You can query for documents as well - the following shows a simple example along with a technique for converting the binary content of each document into a string of JSON.
import json
from pyspark.sql import functions as F
df = spark.read.format("marklogic")\
.option("spark.marklogic.client.uri", "spark-test-user:spark@localhost:8016")\
.option("spark.marklogic.read.documents.collections", "author")\
.load()
df.show()
df2 = df.select(F.col("content").cast("string"))
df2.head()
json.loads(df2.head()['content'])
For a quick test of writing documents, use the following:
spark.read.option("header", True).csv("src/test/resources/data.csv")\
.repartition(2)\
.write.format("marklogic")\
.option("spark.marklogic.client.uri", "spark-test-user:spark@localhost:8000")\
.option("spark.marklogic.write.permissions", "spark-user-role,read,spark-user-role,update")\
.option("spark.marklogic.write.logProgress", 50)\
.option("spark.marklogic.write.batchSize", 10)\
.mode("append")\
.save()
When you run PySpark, it will create its own Spark cluster. If you'd like to try against a separate Spark cluster that still runs on your local machine, perform the following steps:
- Use sdkman to install Spark. Run
sdk install spark 3.4.3
since we are currently building against Spark 3.4.3. cd ~/.sdkman/candidates/spark/current/sbin
, which is where sdkman will install Spark.- Run
./start-master.sh
to start a master Spark node. cd ../logs
and open the master log file that was created to find the address for the master node. It will be in a log message similar toStarting Spark master at spark://NYWHYC3G0W:7077
- copy that address at the end of the message.cd ../sbin
.- Run
./start-worker.sh spark://NYWHYC3G0W:7077
, changing that address as necessary.
You can of course simplify the above steps by adding SPARK_HOME
to your env and adding $SPARK_HOME/sbin
to your
path, which thus avoids having to change directories. The log files in ./logs
are useful to tail as well.
The Spark master GUI is at http://localhost:8080. You can use this to view details about jobs running in the cluster.
Now that you have a Spark cluster running, you just need to tell PySpark to connect to it:
pyspark --master spark://NYWHYC3G0W:7077 --jars build/libs/marklogic-spark-connector-2.4-SNAPSHOT.jar
You can then run the same commands as shown in the PySpark section above. The Spark master GUI will allow you to examine details of each of the commands that you run.
The above approach is ultimately a sanity check to ensure that the connector works properly with a separate cluster process.
Once you have the above Spark cluster running, you can test out spark-submit which enables submitting a program and an optional set of jars to a Spark cluster for execution.
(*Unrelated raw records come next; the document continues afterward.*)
/-- Loads after a rollback (R285): one that the checkpoint covered has the marks that it had there again; one whose bundle's commit never
came, with its request to memory or to a queue, is gone. -/
def Load.rolledBack (l : Load) : Option Load :=
  if l.covered then some { l with gd := l.shGd, vd := l.shVd }
  else match l.kind with
    | .mem .. => some l.void
    | .ldfe => some l.void
    | .qlen _ => some l.void
    | .cinfo => some l.void
    | .remote .. => none
    | .atomic => none
    | .qpop _ => none
    | .status => none

/-- Drop the elements fetched ahead of every stream (R255). -/
def dropBufs (b : Vector (Option Binding) 16) : Vector (Option Binding) 16 :=
  b.map fun o => o.map fun b => { b with buf := [], part := [] }

/-- The rollback of a context (R343): shadow to working state, buffer and full-empty changes discarded, latches cleared,
streams as R255 gives, pending marks as R285 gives; strides that a commit has covered are still to be added. -/
def Context.rollback (c : Context) : Context :=
  { c with
    w := c.sh
    latch := .replicate 16 0
    vlatch := .replicate 16 0
    fly := c.fly.filter Fly.covered
    loads := c.loads.filterMap Load.rolledBack
    buf := []
    bind := dropBufs c.bind
    strides := c.strides.filter Prod.snd
    br := .none
    post := []
    raised := none
    handed := false
    copying := none
    fenceWaits := none
    frozenFor := 0
    parkOn := none }

/-- What an EXIT's commit leaves unbound and released (R216, R256, R410). -/
def Context.unbindAll (c : Context) : Context :=
  { c with
    bind := .replicate 16 none
    chan := c.chan.map fun k => { k with route := none, recv := [] }
    w := { c.w with tt := [], tun := [] }
    sh := { c.sh with tt := [], tun := [] } }

/-- Whether a member's arrival counts: it has arrived and, in a group of more than one, its stores and atomics are
performed (R233, R234). -/
def State.arrivalCounts (s : State) (g : Group) (k : Nat) : Bool :=
  g.arrived.getD k false && (g.members.length == 1 || (s.ctx (g.members.getD k 0)).cq.isEmpty)

/-- Whether a barrier's open generation is complete: every live member has arrived (R233, R235). -/
def State.barrierComplete (s : State) (g : Group) : Bool :=
  g.live.any id && g.live.zipIdx.all fun (l, k) => !l || s.arrivalCounts g k

/-- A core's cycle at this base tick: the one to come or in progress, else the one that has ended. -/
def State.cycleNow (s : State) (core : Nat) : Nat :=
  let n := (s.core core).cycle
  if s.due.contains core || s.micro.contains (.land core) then n else n - 1

/-- Complete the generation when it is due: arrivals cleared, waiting members ready in this cycle (R233). -/
def State.barrierCheck (s : State) (gid : Nat) : State :=
  match s.group gid with
  | none => s
  | some g =>
    if s.barrierComplete g then
      let s := s.setGroup gid { g with arrived := g.arrived.map fun _ => false, gen := g.gen + 1 }
      g.members.foldl (fun s x =>
        let c := s.ctx x
        if c.st = .barrier then
          s.setCtx x { c with st := .ready, readyAt := s.cycleNow (coreOfCtx x) }
        else s) s
    else s

/-- A member stops being live (R235). -/
def State.memberEnds (s : State) (x : Nat) : State :=
  let c := s.ctx x
  match s.group c.group with
  | none => s
  | some g =>
    let k := memberOf c.taskid
    (s.setGroup c.group { g with live := g.live.set k false, arrived := g.arrived.set k false }).barrierCheck c.group

/-- The core no longer runs a context. -/
def State.release (s : State) (x : Nat) : State :=
  let k := s.core (coreOfCtx x)
  if k.running.map Fin.val = some (x % 8) then s.setCore (coreOfCtx x) { k with running := none } else s

/-- A strand's end at an EXIT's commit, or as if it had come (R123, R348): it drains. -/
def State.strandEnds (s : State) (x : Nat) : State :=
  let s := s.setCtx x { (s.ctx x).unbindAll with st := .draining }
  (s.release x).memberEnds x

/-- A context without a strand: its commit queue and its channels' packets go on until they are done. -/
def Context.vacated (c : Context) : Context :=
  { Context.empty with
    chan := c.chan.map fun k => { Channel.zero with send := k.send }
    cq := c.cq.map fun st => { st with after := 0, acqAfter := 0 }
    wseq := c.wseq
    sent := c.sent
    firstSent := c.sent
    unacked := c.unacked
    nextStore := c.nextStore }

/-- A context becomes free. -/
def State.freeCtx (s : State) (x : Nat) : State := (s.setCtx x (s.ctx x).vacated).release x

/-! ### The context region (R374) -/

/-- The lowest-numbered units free for n members. -/
def Plot.freeUnits (p : Plot) (n : Nat) : List Nat :=
  (((List.range p.policy.ctxmax).filter fun u => !p.units.contains u).take n)

def Plot.unitAddr (p : Plot) (u : Nat) : Nat := p.policy.ctxbase + u * (256 + p.policy.imgmax)

/-- Take units for a group's object: the object's address and the plot with the units held. -/
def State.takeUnits (s : State) (plot n : Nat) : Nat × List Nat × State :=
  let p := s.plot plot
  let us := p.freeUnits n
  (p.unitAddr (us.headD 0), us, s.setPlot plot { p with units := us.foldl setInsert p.units })

def State.giveUnits (s : State) (plot : Nat) (us : List Nat) : State :=
  let p := s.plot plot
  s.setPlot plot { p with units := p.units.filter fun u => !us.contains u }

/-! ### Stops and cycles -/

/-- Record a stop of a group. -/
def State.setStop (s : State) (gid : Nat) (g : Group) (st : Stop) : State := s.setGroup gid { g with stop := some st }

/-! ### A context's kernel -/

/-- The kernel that a context runs; one that is not there has no code. -/
def Kernel.empty : Kernel := ⟨[], [], [], 0⟩
def State.kernel (s : State) (c : Context) : Kernel := ((s.plot c.plot).kernels.find c.kslot.toNat).getD Kernel.empty

/-- The live list of a context's last checkpoint (R369); one that is not there names nothing. -/
def State.liveOf (s : State) (c : Context) : LiveEntry := (s.kernel c).live.getD c.live.val ⟨0, false, false, false, []⟩

/-! ### Handles (R298, R301, R445) -/

/-- What a handle leads to: a device address or a host bus address. -/
inductive Target where
  | dev (a : Nat)
  | host (a : Nat)
deriving DecidableEq, Repr

/-- Bytes of a handle's range for an access, or the CAUSE of R301: 0x01 invalid, revoked or of an older generation; 0x02
beyond its length; 0x03 without the right. -/
def State.handleAt (s : State) (plot gen h off n : Nat) (r w : Bool) : Except Nat Target :=
  match (s.plot plot).handles.find h with
  | none => .error 1
  | some x =>
    if x.gen.toNat ≠ gen ∨ gen ≠ (s.plot plot).gen.toNat then .error 1
    else if x.len < off + n then .error 2
    else if (r && !x.read) || (w && !x.write) then .error 3
    else .ok (if x.host then .host (x.addr + off) else .dev (x.addr + off))

/-! ### Task queues (R319 to R324) -/

def State.queue (s : State) (plot q : Nat) : Option Queue := (s.plot plot).queues.find q
def State.setQueue (s : State) (plot q : Nat) (x : Queue) : State :=
  s.setPlot plot { s.plot plot with queues := (s.plot plot).queues.set q x }

/-- Records in the heath. -/
def Queue.heathLen (q : Queue) : Nat := q.tail - q.head

/-- Where record `pos` of a heath stands (R323): HBM or scratchpad, under the page's key slot (R259, R450). -/
def State.heathAt (s : State) (plot : Nat) (q : Queue) (pos : Nat) (r w : Bool) : Except Nat Nat :=
  match s.handleAt plot (s.plot plot).gen.toNat q.heath (64 * (pos % max q.hcap 1)) 64 r w with
  | .error c => .error c
  | .ok (.host _) => .error 1
  | .ok (.dev a) =>
    match regionOf a, s.engineAddr plot a with
    | .ws .., _ => .error 1
    | .none, _ => .error 1
    | _, none => .error 1
    | _, some k => .ok k

/-- The die nearest a base die, through which the spill engine's accesses are performed. -/
def homeDie (home : Nat) : Nat := home / 2 % 4

/-- What the base die does with a record that reaches it (R323). -/
inductive Accept where
  | slot
  | heath (a : Nat)
  | refuse
  | fails (cause : Nat)
deriving DecidableEq, Repr

def State.queueAnswer (s : State) (plot : Nat) (q : Queue) : Accept :=
  if q.mapped ∧ q.heathLen = 0 ∧ q.slot.length < 32 then .slot
  else if 32 < q.hcap - q.heathLen then
    match s.heathAt plot q q.tail false true with
    | .ok a => .heath a
    | .error c => .fails c
  else .refuse

/-- Whether a push would be accepted. -/
def Accept.accepts : Accept → Bool
  | .slot => true
  | .heath _ => true
  | _ => false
You will need the connector jar available, so run ./gradlew clean shadowJar
if you have not already.
You can then run a test Python program in this repository via the following (again, change the master address as
needed); note that you run this outside of PySpark, and spark-submit
is available after having installed PySpark:
spark-submit --master spark://NYWHYC3G0W:7077 --jars build/libs/marklogic-spark-connector-2.4-SNAPSHOT.jar src/test/python/test_program.py
You can also test a Java program. To do so, first move the com.marklogic.spark.TestProgram
class from src/test/java
to src/main/java
. Then run ./gradlew clean shadowJar
to rebuild the connector jar. Then run the following:
spark-submit --master spark://NYWHYC3G0W:7077 --class com.marklogic.spark.TestProgram build/libs/marklogic-spark-connector-2.4-SNAPSHOT.jar
Be sure to move TestProgram
back to src/test/java
when you are done.
See the section with the same name in the MarkLogic Koop contributing guide.
If you are looking to test the examples in the documentation, please be sure to follow the instructions in the "Getting Started" guide. That involves creating an application in MarkLogic that has an app server listening on port 8003. You will use that app server instead of the test-app server on port 8016.